Valores, vergüenzas y pestes | internacional
No hay nada nuevo en la idea de crear centros de deportación de migrantes fuera de la UE. Esa propuesta apareció en 2018, en plena crisis de refugiados; entonces no prosperó porque se impuso el llamamiento a los valores europeos (y aquello sí era una crisis: ahora mismo, en cambio, las entradas de migrantes irregulares caen en lo que va de año). Esos campos de deportación, una especie de agujeros del olvido, eran una vergüenza de idea hace un lustro, y hace un siglo, y siguen siendo la misma vergüenza hoy. Desde 2018 hasta que los ha activado la neofascista Meloni y la jefa de la Comisión, la alemana Ursula von der Leyen, los ha propuesto a los Veintisiete solo ha cambiado una cosa: el clima político. El oportunismo hace que los líderes europeos ya no los consideren una vergüenza y defienden que hay que tolerarlos en nombre de la retórica de la excepcionalidad y de la urgencia. A pesar de que no hay urgencia ni excepcionalidad: los datos de Frontex dicen que las entradas de migrantes irregulares, insisto, van ligeramente a la baja en la UE.

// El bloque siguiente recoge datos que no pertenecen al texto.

-- ==== Sys2Proof/Machine/Timetable.lean ====
section
/-! DEFINITION. The timetable unit (R58, R63, R72, R73, R84 to R88, R154, R200 to R220, R384 to R387): how an index opens, runs
and closes, its starts and stops, replay and switches; and STEP_COMPLETION, TIMETABLE_STOPPED and SHIPMENT_START. -/

namespace Sys2Proof.Machine

/-! ### Phases and batches -/

/-- A module in a group whose decisions it applies. -/
def grouped (s : State) : Bool := s.xng.role == .member || s.xng.role == .lead || s.xng.role == .leaving

/-- The members of the group. -/
def groupSize (s : State) : Nat := s.xng.sizeM1.toNat + 1

/-- The size that GROUP compares RANKS with: 1 on a solo module. (DEDUCED, assumption log 57) -/
def rankCount (s : State) : Nat := if grouped s then groupSize s else 1

/-- The statistics record of a tensor (Table 5.6) written over bytes 0 to 63 of its slot (R154). -/
def writeStats (sl : ImgSlot) (i : Image) (x : CrossingEnt) (index t : Nat) (s : State) : State :=
  let a := statsAddr sl t
  let st := look {} s.ttu.stats t
  let writes := min (leNat (peek s (a + 56) 4) + 1) 0xFFFFFFFF
  writeMem whoEngine a (toLE 8 st.elements ++ toLE 8 st.zeros ++ toLE 8 st.sats ++ toLE 8 st.nans ++ toLE 8 st.infs
    ++ toLE 4 st.amax ++ toLE 1 (b2n (fullWrite i x t)) ++ zeros 3 ++ toLE 8 index ++ toLE 4 writes ++ zeros 4) s

/-- The records of the tensors that a crossing writes (R72, R154). -/
def writeAllStats (sl : ImgSlot) (i : Image) (x : CrossingEnt) (index : Nat) (s : State) : State :=
  (crossingWrites i x).foldl (fun s t => writeStats sl i x index t (settleCopies t s)) s

/-- Phases and batches go on while every step of the present ones is done (R58, R87); by fuel. PHASE reaches PHASES when
the crossing's steps are all done. -/
def goOn : Nat → State → State
  | 0, s => s
  | n + 1, s =>
    let sl := actSlot s
    match sl.image with
    | none => s
    | some i =>
      let x := openCrossing s i
      if !s.ttu.opened || x.phases ≤ s.ttu.phase then s
      else
        let here := (stepsOf x).filter fun k => match i.steps[k]? with
          | some st => st.phase == s.ttu.phase && stepBatch s st == s.ttu.batch
          | none => false
        if !(here.all fun k => s.ttu.done.contains k) then s
        else
          let B := batches s i.lislets
          if s.ttu.batch + 1 < B then goOn n (changeBatch (s.ttu.batch + 1) i.lislets s)
          else
            let s := if B = 1 then s else changeBatch 0 i.lislets s
            goOn n { s with ttu := { s.ttu with phase := s.ttu.phase + 1 } }

/-- Fuel enough for every phase and batch of a crossing. -/
def goFuel (s : State) : Nat := 16 * ((actSlot s).image.elim 1 fun i => batches s i.lislets) + 1

/-- Every step of the index that executes has completed. -/
def stepsDone (s : State) : Bool :=
  match (actSlot s).image with
  | none => true
  | some i => decide ((openCrossing s i).phases ≤ s.ttu.phase)

/-- A securing has not yet read every byte that it secures: a destination's data or anchor copy is still to be written (R392).
(DEDUCED, assumption log 49) -/
def securingReads (s : State) : Bool :=
  s.hlt.securing.any fun j => j.dests.any fun d => !d.ended && (decide (d.stage < 4)
    && (decide (d.stage < 3) || s.zng.queued.any fun r => r.use == .secure d.dest d.stage))

/-- The open crossing is an anchor whose commit waits for the securing's reads (R392). -/
def anchorWaits (s : State) : Bool :=
  securingReads s && (actSlot s).image.any fun i => isAnchor (crossingAt i s.xng.index.toNat)

/-- Every step of XNG_INDEX has completed, no islet fault is outstanding, and no replay is in progress. -/
def indexDone (s : State) : Bool :=
  s.ttu.opened && stepsDone s && !s.ttu.replay && s.isl.faulted.isEmpty

/-- The maintenance work of the open crossing has ended (R31, R242). -/
def maintDone (s : State) : Bool := !s.mem.maint || ((s.mem.chans.all fun c => !c.2.busy) && s.mem.scanning.isNone)

/-- This module's crossing may close (R25, R31, R392). -/
def readyNow (s : State) : Bool :=
  s.ttu.func != .running
    || (if s.ttu.switchWait then !securingReads s else indexDone s && maintDone s && !anchorWaits s)

/-- An index starts to execute: nothing of it has run (R58). -/
def beginIndex (c : Nat) (s : State) : State :=
  let s := { s with ttu := { s.ttu with
    runIdx := c, ran := [], done := [], ahead := [], phase := 0, opened := true, stats := [], copied := [] } }
  goOn (goFuel s) s

/-! ### Closing a crossing -/

/-- The new scale-history line and bytes 64 to 127 of a slot, for a write in a crossing (R202).
(DEDUCED, assumption log 113) -/
def updateHistory (sl : ImgSlot) (i : Image) (x : CrossingEnt) (index t : Nat) (s : State) : State :=
  match i.tensors[t]? with
  | none => s
  | some te =>
    let a := statsAddr sl t
    let f := tensorFmt te
    let old := peek s (a + 64) 64
    let len := max 1 (fld old 4 1)
    let next := fld old 6 1
    let full := fullWrite i x t
    let newS := if full && fmtIsScaled f then scaleBits (derivedScale f (historyOf s sl t)) else fld old 0 4
    let changes := if newS = fld old 0 4 then fld old 16 4 else min (fld old 16 4 + 1) 0xFFFFFFFF
    let line := 128 + 4 * next / 64 * 64
    let amax := patch (peek s (a + line) 64) (4 * next % 64) (toLE 4 (look {} s.ttu.stats t).amax)
    let s := writeMem whoEngine (a + line) amax s
    writeMem whoEngine (a + 64) (toLE 4 newS ++ toLE 1 (fld old 4 1) ++ toLE 1 (min (fld old 5 1 + 1) len)
      ++ toLE 1 ((next + 1) % len) ++ toLE 1 (b2n full) ++ toLE 8 index ++ toLE 4 changes ++ slice old 20 44) s

/-- The tick that closes an index updates the slots of the tensors it wrote (R154, R202), each in order: the line of the new AMAX entry,
bytes 64 to 127, and the statistics record. (DEDUCED, assumption log 113) -/
def closeIndex (s : State) : State :=
  let sl := actSlot s
  match sl.image with
  | none => s
  | some i =>
    let x := openCrossing s i
    (crossingWrites i x).foldl (fun s t =>
      let s := settleCopies t s
      writeStats sl i x s.ttu.runIdx t (updateHistory sl i x s.ttu.runIdx t s)) s

/-- The tensor count of a slot's image. -/
def tensorCount (sl : ImgSlot) : Nat := sl.image.elim 0 (·.tensors.length)

/-- A run of memory copied by an internal engine. -/
def copyMem (src dst n : Nat) (s : State) : State :=
  let (s, bs, _) := readMem whoEngine src n s
  writeMem whoEngine dst bs s

/-- The STATS slots copied into the anchor copy (R384). -/
def takeCopy (sl : ImgSlot) (s : State) : State :=
  let n := 512 * tensorCount sl
  if s.ttu.noRecovery then s else copyMem (statsAddr sl 0) (statsAddr sl 0 + n) n s

/-- The STATS slots taken back from the anchor copy (R387). -/
def restoreCopy (sl : ImgSlot) (s : State) : State :=
  let n := 512 * tensorCount sl
  copyMem (statsAddr sl 0 + n) (statsAddr sl 0) n s

/-- The cursor that a step binds (R208): the greatest tag at or below it. -/
def boundCursor (sl : ImgSlot) (step : Nat) : Option Cursor :=
  (sl.cursors.filter fun c => decide (c.tag ≤ step)).foldl (fun best c =>
    match best with
    | none => some c
    | some b => if b.tag < c.tag then some c else some b) none

/-- The position record (Table 7.3). -/
def positionRecord (sl : ImgSlot) (index : Nat) : List Byte :=
  let step := stepCounter sl index
  let (tag, data) := match boundCursor sl step with
    | some c => (c.tag, padTo 64 c.data)
    | none => (0xFFFFFFFFFFFFFFFF, zeros 64)
  let body := toLE 8 index ++ toLE 8 step ++ toLE 8 sl.seed ++ toLE 8 tag ++ data ++ zeros 28
  body ++ toLE 4 (crc32c body)

/-- The position record formed at an anchor's commit, the cursors below the bound one dropped (R208). -/
def takePosition (index n : Nat) (s : State) : State :=
  let sl := actSlot s
  let b := boundCursor sl (stepCounter sl index)
  let keep := match b with
    | some c => sl.cursors.filter fun x => decide (c.tag ≤ x.tag)
    | none => sl.cursors
  let s := setSlot s.ttu.active { sl with position := positionRecord sl index, cursors := keep, ranIndex := some index, ranTick := n } s
  if b.isNone && !sl.cursors.isEmpty then raise 0x020D noSubject [] s else s

/-- Captured snapshots are released for shipment (R212). -/
def releaseShips (s : State) : State :=
  { s with ttu := { s.ttu with released := s.ttu.released ++ s.ttu.captured, captured := [] } }

/-! ### Completion records of the window queues (R340, R386) -/

/-- Slots of a window queue (Table 12.4). -/
def winEntries (q : Nat) : Nat := if q = 0 then 64 else 128

/-- A completion record (Table 12.7). -/
def completionRecord (c : WinCmd) (status : Nat) : List Byte :=
  let h := toLE 4 c.seq ++ toLE 1 status ++ zeros 3 ++ toLE 4 c.tag ++ zeros 4 ++ toLE 8 c.bytes ++ zeros 4
  h ++ toLE 4 (crc32c h)

/-- The command of a SEQ that has not ended, changed; a record of the same SEQ that still waits, STALE, stays as it is (R337). -/
def changeCmd (seq : Nat) (f : WinCmd → WinCmd) : List WinCmd → List WinCmd
  | [] => []
  | c :: r => if c.seq = seq ∧ c.status = none then f c :: r else c :: changeCmd seq f r

/-- The first record not written counts as written. -/
def firstWritten : List WinCmd → List WinCmd
  | [] => []
  | c :: r => if c.written then c :: firstWritten r else { c with written := true } :: r

/-- A queue's command changed, by its SEQ. -/
def setWinCmd (p q seq : Nat) (f : WinCmd → WinCmd) (s : State) : State :=
  let w := winQ s p q
  setWinQ p q { w with cmds := changeCmd seq f w.cmds } s

/-- Where the record of a SEQ goes (R340, R358). -/
def recordSlot (s : State) (p q seq : Nat) : Nat :=
  (winQ s p q).ring + (if q = 0 then 2048 else 32) * (seq % winEntries q)

/-- The record of a position may be written now: it is the first of its queue not written, and not held. -/
def recordDue (s : State) (e : Nat × Nat × Nat) : Option WinCmd :=
  match (winQ s e.1 e.2.1).cmds.find? fun c => !c.written with
  | some c => if c.seq = e.2.2 ∧ c.held = false then some c else none
  | none => none

/-- One pass over the records that have arisen, in the order in which they arose. -/
def recordPass (s : State) : State :=
  s.zng.arose.foldl (fun s e =>
    match recordDue s e with
    | some c =>
      let s := { s with zng := { s.zng with arose := dropFirst e s.zng.arose } }
      let w := winQ s e.1 e.2.1
      let s := setWinQ e.1 e.2.1 { w with cmds := firstWritten w.cmds } s
      hostWrite (recordSlot s e.1 e.2.1 c.seq) (completionRecord c (c.status.getD 0))
        (.completion e.1 e.2.1 e.2.2) s
    | none => s) s

/-- Every record that may be written is written (R340, R386). -/
def writeRecords (s : State) : State := iter recordPass s.zng.arose.length s

/-- A command of a window queue has ended: its record arises, held where the queue is one of 1 to 7 and its context is that of a
timetable whose unit is not STOPPED (R386). -/
def recordArises (p q seq status : Nat) (s : State) : State :=
  let hold := q != 0 && s.ttu.func != .stopped && (winQ s p q).context == (actSlot s).context
  let s := setWinCmd p q seq (fun c => { c with status := some status, held := hold }) s
  writeRecords { s with zng := { s.zng with arose := s.zng.arose ++ [(p, q, seq)] } }

/-- Completion records held by the anchor rule are released (R386). -/
def releaseHeld (s : State) : State :=
  let ports := s.zng.ports.map fun p =>
    (p.1, { p.2 with queues := p.2.queues.map fun q =>
      (q.1, { q.2 with cmds := q.2.cmds.map fun c => { c with held := false } }) })
  writeRecords { s with zng := { s.zng with ports := ports } }

/-- An anchor commits at tick n (R73, R208, R212, R384 to R386, R392). -/
def commitAnchor (index n : Nat) (s : State) : State :=
  let s := takeCopy (actSlot s) s
  let s := takePosition index n s
  let s := { s with
    ttu := { s.ttu with exLog := [], exNext := 0, logFull := false }
    hlt := { s.hlt with anchorTick := n, anchored := true } }
  bindAnchor index n (releaseHeld (releaseShips s))

/-! ### Stopping -/

/-- A pending switch is cancelled (R217). -/
def cancelSwitch (s : State) : State :=
  match s.ttu.pending with
  | some r => raise 0x020E noSubject [] { s with
      ttu := { s.ttu with pending := none, lastMode := r.resume }
      xng := { s.xng with switchReq := none, switchAt := none } }
  | none => s

/-- The unit enters STOPPING (R30, R41, R68, R194, R372, R388): no further index opens. -/
def enterStopping (s : State) : State :=
  match s.ttu.func with
  | .running => cancelSwitch { s with ttu := { s.ttu with func := .stopping, stopNext := false } }
  | .starting =>
    finishAll .restore stState <| finishAll (.start 0) stState
      (cancelSwitch { s with ttu := { s.ttu with func := .stopping, stopNext := false, locksWait := false, switching := none } })
  | _ => { s with ttu := { s.ttu with stopNext := false } }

Las cifras, al fin, cuentan una historia, pero el relato político más poderoso va por otro lado: por el régimen del terror semántico que impone el politiqueo ultra. La extrema derecha ha ganado en un tierra alemán. Ha alcanzado el Gobierno en Países Bajos. Ha sacado un resultado notable en Francia. Ha triunfado en Austria. Todo el centroderecha, empezando por el PP de Feijóo, ha soportado su discurso a medida que crecían los miedos de la ciudadanía. Y todo el centroizquierda, con la única salvación del español (que también tiene sus ruindades, alrededor de las vallas de Ceuta y Melilla), se ha apuntado a ese carro.

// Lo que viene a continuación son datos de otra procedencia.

-- ==== Sys2Proof/Machine/Crossing.lean ====
section
/-! DEFINITION. The crossing clock and the crossing group (R17 to R50, R349): TICK, the period, the window, votes, decisions,
markers, probes, joins and leaves. -/

namespace Sys2Proof.Machine

/-! ### The period and the window -/

/-- SIZE_M1 from a set's tick on (Table 12.9). -/
def sizeAfter (n : Nat) (cs : List MemberChange) : Nat :=
  n + (cs.filter (·.join)).length - (cs.filter fun c => !c.join).length

/-- The members from a tick on, with the changes announced for that tick and before it (R45). -/
def sizeAt (t : Nat) (s : State) : Nat := sizeAfter (groupSize s) (s.xng.joins.filter fun c => decide (s.xng.tick.toNat < c.tick ∧ c.tick ≤ t))

/-- The period in force from a tick on (R21, R22). -/
def periodAt (t : Nat) (s : State) : Nat :=
  match s.xng.armed with
  | some (p, at_) => if at_ ≤ t then p else s.xng.current.toNat
  | none => s.xng.current.toNat

/-- The rules of the window itself (R37): against the latency, and half or a quarter of the period. -/
def windowFits (w rtt period size : Nat) : Bool :=
  decide (rtt + 800 ≤ w) && decide ((if size ≤ 64 then 2 else 4) * w ≤ period)

/-- The window rules (R37), with the least period of a group of more than 64 modules. -/
def windowOk (w rtt period size : Nat) : Bool :=
  windowFits w rtt period size && (decide (size ≤ 64) || decide (200000 ≤ period))

/-- A period change judged (R21, R22, R45): 0 accepted, 1 BAD_PERIOD, 2 BAD_WINDOW, with the members of its effective tick. A module
that is neither solo nor the lead is refused like a member, a JOINING one too. (DESIGN CHOICE, assumption log 124) -/
def judgePeriod (s : State) (p at_ : Nat) : Nat :=
  let ahead := if s.xng.role = .lead then 8 else 2
  if s.xng.role ≠ .solo ∧ s.xng.role ≠ .lead then 1
  else if p < 8000 ∨ 40000000 < p ∨ at_ < s.xng.tick.toNat + ahead then 1
  else if s.xng.role = .lead && !windowOk s.xng.window.toNat s.xng.rttMax.toNat p (sizeAt at_ s) then 2
  else 0

/-- A period change armed or refused (R21, R22). -/
def armPeriod (p at_ : Nat) (s : State) : State :=
  match judgePeriod s p at_ with
  | 0 => { s with xng := { s.xng with armed := some (p, at_), period := if s.xng.role = .lead then some (p, at_) else none } }
  | 1 => { s with xng := { s.xng with badPeriod := true } }
  | _ => { s with xng := { s.xng with badWindow := true } }

/-- PERIOD_APPLY (R21, R22). -/
def execPeriodApply (s : State) : Host.Outcome State Fault Refusal := .next (armPeriod s.xng.next.toNat s.xng.applyAt.toNat s)

/-- XNG_PERIOD (R365): judged at once; an accepted change writes both registers and arms. -/
def execXngPeriod (m : Nat) (s : State) : Host.Outcome State Fault Refusal :=
  .next (mbCommand 0x25 m (fun x s =>
    let p := mbArg x 0
    let t := mbArg x 1
    if s.xng.role ≠ .solo ∧ s.xng.role ≠ .lead then finish m stState s
    else if judgePeriod s p t = 0 then
      finish m stOk (armPeriod p t { s with xng := { s.xng with next := BitVec.ofNat 26 p, applyAt := BitVec.ofNat 64 t } })
    else finish m stBadArg (armPeriod p t s)) s)

/-- PERIOD_CHANGED: the change that the last tick brought into force is recorded (R21, R50). -/
def execPeriodChanged (s : State) : Host.Outcome State Fault Refusal :=
  match s.xng.changed with
  | some _ => .next (raise 0x0109 noSubject [] { s with xng := { s.xng with changed := none } })
  | none => .next s

/-- A run of bytes lies within one pinned MODULE region (R48). -/
def inPinned (s : State) (a n : Nat) : Bool :=
  s.rgn.lists.any fun l => l.2.any fun r => r.kind == 0 && r.flags.testBit 0 && within a n r.base r.bytes

/-- Bytes of the elapsed ring (Table 1.19). -/
def ringBytes (s : State) : Nat := 16 * 2 ^ (s.xng.ringSize.toNat + 8)

/-- RING_EN (R48). -/
def execRingEn (v : Bool) (s : State) : Host.Outcome State Fault Refusal :=
  if v && !inPinned s (s.xng.ringBase.toNat * 4096) (ringBytes s) then .next { s with xng := { s.xng with badRing := true } }
  else .next { s with xng := { s.xng with ringEn := v } }

/-- The window written by the lead (R37). -/
def setWindow (w : Nat) (s : State) : State × Bool :=
  if windowOk w s.xng.rttMax.toNat s.xng.current.toNat (groupSize s) then
    ({ s with xng := { s.xng with window := BitVec.ofNat 26 w } }, true)
  else ({ s with xng := { s.xng with badWindow := true } }, false)

/-- WINDOW_WRITE: by the lead only (R37, Table 1.10). -/
def execWindowWrite (w : BitVec 26) (s : State) : Host.Outcome State Fault Refusal :=
  if s.xng.role = .lead then .next (setWindow w.toNat s).1 else .next s

/-! ### Crossing traffic (R349) -/

/-- The port that carries crossing traffic (R43). -/
def crossPort (s : State) : Nat := if s.xng.useAlt then s.xng.altPort.toNat else s.xng.votePort.toNat

/-- A membership entry (Table 12.9). -/
def memberEntry (c : MemberChange) : List Byte :=
  toLE 4 c.peer ++ toLE 2 c.rank ++ toLE 1 (if c.join then 1 else 2) ++ zeros 1

/-- A DECISION's payload (Table 12.9); a set above 120 entries travels in parts, in rotation by tick. -/
def decisionBytes (d : Decision) : List Byte :=
  let parts := ceilDiv d.members.length 120
  let part := if parts = 0 then 0 else d.tick % parts
  let ents := (d.members.drop (120 * part)).take 120
  let at_ := match d.dissolve with
    | some t => t
    | none => (d.members.head?).elim 0 (·.tick)
  let kind := match d.verdict with
    | .advance => 0
    | .slack => 1
    | .fault => 2
  let flags := b2n d.period.isSome + 2 * b2n d.switch.isSome + 4 * b2n (!d.members.isEmpty) + 8 * b2n d.dissolve.isSome
    + 16 * b2n d.stop
  toLE 8 d.tick ++ toLE 6 d.index ++ toLE 1 kind ++ toLE 1 flags ++ toLE 4 ((d.period.map (·.1)).getD 0)
    ++ toLE 8 ((d.period.map (·.2)).getD 0) ++ toLE 6 (d.switch.getD 0) ++ toLE 1 part ++ toLE 1 parts
    ++ toLE 2 ents.length ++ toLE 2 d.sizeM1 ++ toLE 8 at_ ++ toLE 4 d.slackRun ++ zeros 12 ++ ents.flatMap memberEntry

Usar a los migrantes como arma política ha sido históricamente un éxito para quienes blanden esa arma; con la ola populista los europeos vamos perdiendo la vergüenza en nombre de ese sintagma tan difuso, el “clima político”. “Recuerda siempre que todos descendemos de migrantes y revolucionarios”, dijo Roosevelt. Europa no parece acordarse de su pasado migrante, y mucho menos del revolucionario: su economía necesita más migrantes de los que su política —metida en una contrarrevolución— está dispuesta a tolerar. Este asunto confronta a los europeos con una contradicción central en su filosofía: los famosos, los sacrosantos valores europeos ¿Dónde narices están esos valores en la fotografía que abre hoy EL PAÍS, con esas flamantes banderas —que hablan una lengua muda— ondeando al viento? ?
Europa no tiene, ni de lejos, una crisis migratoria, pero los vientos políticos están cambiando y se impone ese discurso áspero pese a invierno demográfico: pese a que Europa necesita a esos migrantes como el comer. Alemania y Francia, con gobiernos de izquierdas y de derechas, han ensombrecido su discurso. Y los nórdicos, los del Este, los centroeuropeos. Y Grecia e Italia, en el Sur. Bruselas abraza el modelo Meloni y ya hasta se ofrece a pagar la construcción de muros.
El debate migratorio se transforma como el Gregor Samsa de Kafka: de discutir sobre derechos y razones económicas hemos pasado a un debate estricto de seguridad, plagado de cucarachas. Las fronteras abiertas ya no son un símbolo de libertad, sino de inseguridad. Europa no ha dejado de bailar con la crisis desde Lehman Brothers, pero el asunto migratorio es probablemente la crisis más fea. Por aquello de los valores. Por aquello de la vergüenza. Valores, vergüenzas y pestes, decía aquel migrante argelino que acabó ganando un Nobel de Literatura: de exportar democracia al mundo hemos pasado a este cóctel tóxico de esencialismos. Qué maravilla.